Insertion and Deletion Algorithms:

  • Insertion in Linked Lists: Algorithms for inserting nodes at the beginning, end, or middle of a linked list.
  • Deletion in Linked Lists: Algorithms for removing nodes from a linked list.
  • Binary Tree Insertion and Deletion: Methods for adding and removing nodes from binary trees while maintaining their properties.

Graph Algorithms:

  • Dijkstra's Algorithm: A shortest-path algorithm that finds the shortest paths between nodes in a weighted graph.
  • Depth-First Search (DFS) and Breadth-First Search (BFS): Algorithms for traversing and exploring nodes in a graph.

Dynamic Programming:

  • Knapsack Problem: An optimization problem where a set of items with values and weights need to be selected to maximize the total value within a weight constraint.
  • Fibonacci Sequence: Dynamic programming can be used to efficiently calculate Fibonacci numbers.

Recursion:

Many algorithms in data structures, like traversals and tree manipulations, can be implemented using recursion, where a function calls itself.

These are just a few examples of algorithms that are closely tied to specific data structures. The choice of data structures and algorithms with javascript can significantly impact the efficiency of your code and its ability to handle large datasets. As a programmer, understanding these algorithms and their implementation details is essential for designing optimized solutions to various problems.

Conclusion

In conclusion, a solid understanding of javascript algorithms and data structures is paramount for any JavaScript developer aiming to create efficient and scalable software solutions. Data structures provide the foundation for organizing and storing data effectively, while algorithms offer the techniques to manipulate and process that data efficiently.Throughout this journey, we've explored a range of fundamental data structures in JavaScript such as arrays, linked lists, stacks, queues, trees, and graphs, each with its own unique characteristics and use cases. Additionally, we've delved into essential Javascript algorithms like searching, sorting, recursion, and dynamic programming, which empower us to solve complex problems with optimized solutions.
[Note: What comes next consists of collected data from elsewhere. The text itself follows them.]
-- ==== Sys2Proof/Laws/TouchesTiming.lean ====
section
/-! SUPPORT. What the operations of the GNSS receiver, the interval inputs, the reference modules and the pulse outputs touch: one lemma per operation. -/

namespace Sys2Proof.Machine

theorem touches_State_modChan {ps : List Part} {s₀ : State} (s : State) (c : Nat) (f : TimChan → TimChan) (htim : Part.tim ∈ ps) (h : Touches ps s₀ s) :
    Touches ps s₀ (State.modChan s c f) := by
  unfold State.modChan
  with_reducible repeat' first
    | assumption
    | intro _
    | apply touches_ite
    | dsimp only
    | split
    | apply touches_set_tim

theorem touches_State_modGroup {ps : List Part} {s₀ : State} (s : State) (g : Nat) (f : TimGroup → TimGroup) (htim : Part.tim ∈ ps) (h : Touches ps s₀ s) :
    Touches ps s₀ (State.modGroup s g f) := by
  unfold State.modGroup
  with_reducible repeat' first
    | assumption
    | intro _
    | apply touches_ite
    | dsimp only
    | split
    | apply touches_set_tim

theorem touches_noteEdge {ps : List Part} {s₀ : State} (ch : Nat) (e : Edge) (s : State) (htim : Part.tim ∈ ps) (h : Touches ps s₀ s) :
    Touches ps s₀ (noteEdge ch e s) := by
  unfold noteEdge
  with_reducible repeat' first
    | assumption
    | intro _
    | apply touches_State_modChan

theorem touches_offerRecord {ps : List Part} {s₀ : State} (g : Nat) (type : Nat) (b1 : Nat) (flags : Nat) (flags2 : Nat) (calSeq : Nat) (t : Nat) (mid : List Nat) (tail : List Nat) (s : State) (htim : Part.tim ∈ ps) (rtim : Part.regs .tim ∈ ps) (h : Touches ps s₀ s) :
    Touches ps s₀ (offerRecord g type b1 flags flags2 calSeq t mid tail s) := by
  unfold offerRecord
  with_reducible repeat' first
    | assumption
    | intro _
    | apply touches_State_count
    | apply touches_State_modGroup
    | apply touches_State_wr
    | apply touches_State_raise
    | apply touches_ite
    | exact has_Evt_tim
    | exact has_R_TIM_GRP_LOST_LOST _
    | exact has_R_TIM_GRP_WR_WR _
    | dsimp only
    | split
    | apply touches_set_tim

theorem touches_clearFlags {ps : List Part} {s₀ : State} (c : Nat) (seq : Nat) (steps : Nat) (s : State) (htim : Part.tim ∈ ps) (h : Touches ps s₀ s) :
    Touches ps s₀ (clearFlags c seq steps s) := by
  unfold clearFlags
  with_reducible repeat' first
    | assumption
    | intro _
    | apply touches_State_modChan

theorem touches_deadEdge {ps : List Part} {s₀ : State} (ch : Nat) (c : Nat) (s : State) (htim : Part.tim ∈ ps) (rtim : Part.regs .tim ∈ ps) (h : Touches ps s₀ s) :
    Touches ps s₀ (deadEdge ch c s) := by
  unfold deadEdge
  with_reducible repeat' first
    | assumption
    | intro _
    | apply touches_State_wr
    | apply touches_State_raise
    | apply touches_State_modChan
    | apply touches_ite
    | exact has_Evt_tim
    | exact has_R_TIM_CH_DEAD_DEAD _

theorem touches_recordSlot {ps : List Part} {s₀ : State} (g : Nat) (c : Nat) (s : State) (htim : Part.tim ∈ ps) (h : Touches ps s₀ s) :
    Touches ps s₀ (recordSlot g c s) := by
  unfold recordSlot
  with_reducible repeat' first
    | assumption
    | intro _
    | apply touches_State_modGroup

theorem touches_setGroupBit {ps : List Part} {s₀ : State} (f : Field) (g : Nat) (v : Bool) (s : State) {b0 : Block} (k0 : b0.has f.key = true) (rb0 : Part.regs b0 ∈ ps) (h : Touches ps s₀ s) :
    Touches ps s₀ (setGroupBit f g v s) := by
  unfold setGroupBit
  with_reducible repeat' first
    | assumption
    | intro _
    | apply k0
    | apply touches_State_wr

theorem touches_endRotation {ps : List Part} {s₀ : State} (g : Nat) (s : State) (htim : Part.tim ∈ ps) (rtim : Part.regs .tim ∈ ps) (h : Touches ps s₀ s) :
    Touches ps s₀ (endRotation g s) := by
  unfold endRotation
  with_reducible repeat' first
    | assumption
    | intro _
    | apply touches_setGroupBit
    | apply touches_State_modGroup
    | apply touches_State_raise
    | apply touches_State_lo
    | apply touches_ite
    | exact has_Evt_tim
    | exact has_R_TIM_CTL_CAL_NOW
    | exact has_R_TIM_STAT_CAL_BUSY

theorem touches_calPassEnd {ps : List Part} {s₀ : State} (g : Nat) (hits : List Nat) (s : State) (htim : Part.tim ∈ ps) (rtim : Part.regs .tim ∈ ps) (h : Touches ps s₀ s) :
    Touches ps s₀ (calPassEnd g hits s) := by
  unfold calPassEnd
  with_reducible repeat' first
    | assumption
    | intro _
    | apply touches_State_modGroup
    | apply touches_State_raise
    | apply touches_State_lo
    | apply touches_State_wr
    | apply touches_endRotation
    | apply touches_setGroupBit
    | apply touches_ite
    | apply touches_foldl
    | exact has_Evt_tim
    | exact has_R_TIM_CH_STAT_HO_WAIT _
    | exact has_R_TIM_GRP_STAT_RETIRED _
    | exact has_R_TIM_STAT_NO_SPARE

theorem touches_handTo {ps : List Part} {s₀ : State} (g : Nat) (c : Nat) (s : State) (htim : Part.tim ∈ ps) (rtim : Part.regs .tim ∈ ps) (h : Touches ps s₀ s) :
    Touches ps s₀ (handTo g c s) := by
  unfold handTo
  with_reducible repeat' first
    | assumption
    | intro _
    | apply touches_State_modChan
    | apply touches_State_modGroup
    | apply touches_State_lo
    | apply touches_State_wr
    | apply touches_endRotation
    | apply touches_ite
    | exact has_R_TIM_CH_CAL_DNL _
    | exact has_R_TIM_CH_STAT_CAL_SEQ _
    | exact has_R_TIM_CH_STAT_HO_WAIT _
    | exact has_R_TIM_CH_STAT_UNIT _
    | exact has_R_TIM_GRP_STAT_SPARE _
Remember that the choice of data structure and algorithm greatly impacts the performance and memory usage of your applications. Strive to select the most appropriate data structure for the task at hand, considering factors such as access patterns, insertion/deletion requirements, and memory constraints. Similarly, when implementing algorithms, analyze the problem thoroughly to identify the most suitable algorithmic approach, always aiming for optimal time and space complexity.